OBJECTIVES

1. Identification of flavonoid profiles of Acacia koa (koa).
2. Determination of the effects of flavonoids of A. koa in disease resistance.
3. Characterization of neutraceutical properties of phyllodes of A. koa.

APPROACH

1. Identification of flavonoid profiles of A. koa. From at least five healthy koa trees, basal bark and phyllodes will be collected. Subsequent to collection, all samples will be freeze-dried and stored at -20C in order to preserve chemical composition for further preparations. Flavonoid contents will be analyzed using methods described by Johnson et al. (1997).

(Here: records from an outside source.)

-- ==== Sys2Proof/Machine/Dictionary.lean ====
section
/-! DEFINITION. The writer of every object of the dictionary, and the requests of both entrances: CAN FD and the management QPs
(R290, R343 to R348, R355). -/

namespace Sys2Proof.Machine

open Sys2Proof

/-! ### Writers of objects that no row of the table names -/

/-- A number in a range. -/
def wrRange (idx sub lo hi : Nat) : Writer := fun m _ v =>
  .guard (decide (v.toNum < lo) || decide (hi < v.toNum)) abRange (.ok (m.setObj idx sub v))

/-- A number that is a multiple of another. -/
def wrAligned (idx sub k : Nat) : Writer := fun m _ v => .guard (decide (v.toNum % k ≠ 0)) abRange (.ok (m.setObj idx sub v))

/-- error_history_count: 0 clears the history (R351). -/
def wrHistory : Writer := fun m _ v => .guard (decide (v.toNum ≠ 0)) abRange (.ok (m.modMgmt fun g => { g with history := [] }))

/-- strap_override_mask: bits 9, 11 and 13 (R392). -/
def wrOverride : Writer := fun m _ v =>
  .guard (decide (v.toNum &&& 0xD5FF ≠ 0)) abRange (.ok (m.setObj 0x2000 2 v))

/-- power_cap_w: 1,500 W to the grade maximum (R401). -/
def wrPowerCap : Writer := fun m _ v =>
  .guard (decide (v.toNum < 1500) || decide (m.grade.maxPower < v.toNum)) abRange (.ok (m.setObj 0x2200 3 v))

/-- fold_id: not the reserved 0xFFFF, nor the nonzero ID of another slot (R265). -/
def wrFoldId (k : FoldSlot) : Writer := fun m _ v =>
  let n := v.toNum
  let taken := allCtx.any fun j => decide (j ≠ k) && decide (n ≠ 0) && decide (m.num (0x2501 + j.val) 1 = n)
  .guard (taken || decide (n = 0xFFFF)) abRange (.ok (m.setObj (0x2501 + k.val) 1 v))

/-- rank_map: whole entries of 8 bytes with their reserved bits zero (R265). -/
def wrRankMap (k : FoldSlot) : Writer := fun m _ v =>
  let b := v.toBytes
  let bad := (List.range (b.length / 8)).any fun r => let e := getLe b (8 * r) 8
    decide (bits e 63 48 ≠ 0) || decide (bits e 30 18 ≠ 0)
  .guard (bad || decide (b.length % 8 ≠ 0)) abRange (.ok (m.setObj (0x2501 + k.val) 5 v))

/-- seed and step: in DISABLED or HALTED, or with every engine IDLE and the command queue empty (R158). -/
def wrSeedStep (c : CtxId) (sub : Nat) : Writer := fun m _ v =>
  .guard (!m.windowFree c) abState
    (.ok (m.modCtx c fun x => if sub = 1 then { x with seed := BitVec.ofNat 64 v.toNum } else { x with step := BitVec.ofNat 64 v.toNum }))

/-- Two regions overlap, or carry the same tag (R294). -/
def regionsClash : List Region → Bool
  | [] => false
  | r :: rest =>
    rest.any (fun q => decide (q.tag = r.tag) || crosses (r.addr, r.addr + r.patches * patchBytes) (q.addr, q.addr + q.patches * patchBytes)) ||
      regionsClash rest

/-- An entry of a region table breaks its layout (R294). -/
def regionBad (n : Nat) : Bool :=
  let r := regionOf n
  bit n 0 && (decide (r.patches = 0) || decide (r.addr % patchBytes ≠ 0) || decide (r.tag = 0xFFFFFFFF))

/-- A region table with the reserved bits [19:1] of its entries zero, as it reads back (R6, R294). -/
def regionClear (b : Bytes) : Bytes := (tableEntries b).flatMap fun n => natLe 32 (n - bits n 19 1 * 2)

/-- The writer of region_table (R294). -/
def wrRegions (c : CtxId) : Writer := fun m _ v =>
  let b := regionClear ((v.toBytes ++ List.replicate 1024 0).take 1024)
  let rs := regionsOf b
  let m' := m.setObj (ckptIdx c) 9 (.bytes b)
  let all := ((allCtx.filter m'.ckptOn).map fun d => patchCount (m'.regions d)).sum
  let bad := (tableEntries b).any regionBad || regionsClash rs ||
    (rs.any fun r => !m.dramInWindow c r.addr (r.patches * patchBytes)) || decide (m.slotBytes < (all + 1) * patchBytes)
  .guard bad abRange (.guard (!m.windowFree c) abState (.ok m'))

/-- Bytes of the memory area a pool lies in: hub SRAM 13.75 MiB, a die's pool region (R107). -/
def Mach.poolArea (m : Mach) (memory : Nat) : Nat := if memory = 1 then 14417920 else m.mem.spadPool * 2 ^ 20

/-- A pool's definition as the objects stand: memory, base, end. -/
def Mach.poolObj (m : Mach) (p : PoolId) : Nat × Nat × Nat :=
  let i := 0x29C0 + p.val
  let base := m.num i 4
  (m.num i 1, base, base + m.num i 3 * 2 ^ m.num i 2)

/-- A pool's definition breaks R107: a buffer size outside 4 KiB to 1 MiB, out of its area, misaligned, or over another pool. -/
def Mach.poolBad (m : Mach) (p : PoolId) : Bool :=
  let d := m.poolObj p
  let k := m.num (0x29C0 + p.val) 2
  decide (d.1 ≠ 0) && (decide (k < 12) || decide (20 < k) || decide (m.poolArea d.1 < d.2.2) || decide (d.2.1 % 2 ^ k ≠ 0) ||
    (fins 63).any fun q => decide (q ≠ p) && decide ((m.poolObj q).1 = d.1) && crosses d.2 (m.poolObj q).2)

/-- The writer of a pool's definition (R107). -/
def wrPool (p : PoolId) (sub : Nat) : Writer := fun m _ v =>
  let n := v.toNum
  let m' := m.setObj (0x29C0 + p.val) sub v
  .guard ((decide (sub = 1) && decide (5 < n)) || (decide (sub = 2) && (decide (n < 12) || decide (20 < n))) || m'.poolBad p) abRange (.ok m')

/-- log_read_from and log_source, held per channel (R365). -/
def wrLogView (sub : Nat) : Writer := fun m ch v =>
  let n := v.toNum
  .guard (decide (sub = 4) && decide (1 < n)) abRange
    (.ok (m.modChan ch fun k => if sub = 3 then { k with logFrom := BitVec.ofNat 32 n } else { k with logSource := BitVec.ofNat 8 n }))

/-- quote_nonce: 32 bytes, held per channel (R379). -/
def wrNonce : Writer := fun m ch v =>
  .guard (decide (v.toBytes.length ≠ 32)) abLength (.ok (m.modChan ch fun k => { k with nonce := some v.toBytes }))

/-! ### TPDO mappings (R351) -/

/-- Number of entries in a TPDO's mapping, and their total in bits. -/
def Mach.mapEntries (m : Mach) (n : Nat) : List Nat := (List.range (m.num (0x1A00 + n) 0)).map fun k => m.num (0x1A00 + n) (k + 1)
def Mach.mapBits (m : Mach) (n : Nat) : Nat := ((m.mapEntries n).map fun e => e % 256).sum

/-- DOMAINs of which a tenant reads only a part, or nothing (R346). -/
def tenantRestricted (idx : Nat) (r : ObjRow) : Bool :=
  match r.ty with
  | .domain _ => [Own.op, .ctx].contains r.own || [0x2C01, 0x2C02, 0x2D60, 0x2E01].contains idx
  | _ => false
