-- ==== Sys2Proof/Machine/Dispatch.lean ====
section
/-! DEFINITION. The meaning of every command: one arm per constructor, each a direct call of its meaning. -/

namespace Sys2Proof.Machine

open Sys2Proof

2. Determination of the flavonoids of A. koa in disease resistance. The experiments of this objective will be designed to identify and monitor biochemicals, which promote healthy growth and production of koa. A bioassay will be performed to identify chemical compounds that inhibit growth of Fusarium and Cylindrocladium (Calonectria) isolates from wilt-symptomatic koa. The crude extracts of juvenile sapwood and HPLC-purified fractions from both resistant and sensitive accessions of koa will be assayed for antifungal activity. A Fusarium isolate collection taken from individual koa trees showing symptoms of wilt disease will be used for this assay.

3. Characterization of neutraceutical properties of the phyllodes of A. koa. The experiments of this objective will be designed to identify biochemicals with potential human health benefits. Collections will be made from 3-5 year-old koa trees established as germplasms on the islands of Oahu, Maui and Hawaii. Mature green phyllodes will be collected. Subsequent to collection, all samples will be freeze-dried and stored at -20C in order to preserve chemical composition for further preparations. The crude extracts and total purified phenolics from mature green phyllodes will be assayed for antioxidant activities. To verify that koa phyllodes are safe for human consumption, standardized in vitro assays will be performed to determine toxic effects of crude phyllode extracts on human hepatic cell lines. HepG2 cell line, a human hepatocellular carcinoma cell line, will be purchased from American Tissue Culture Collections.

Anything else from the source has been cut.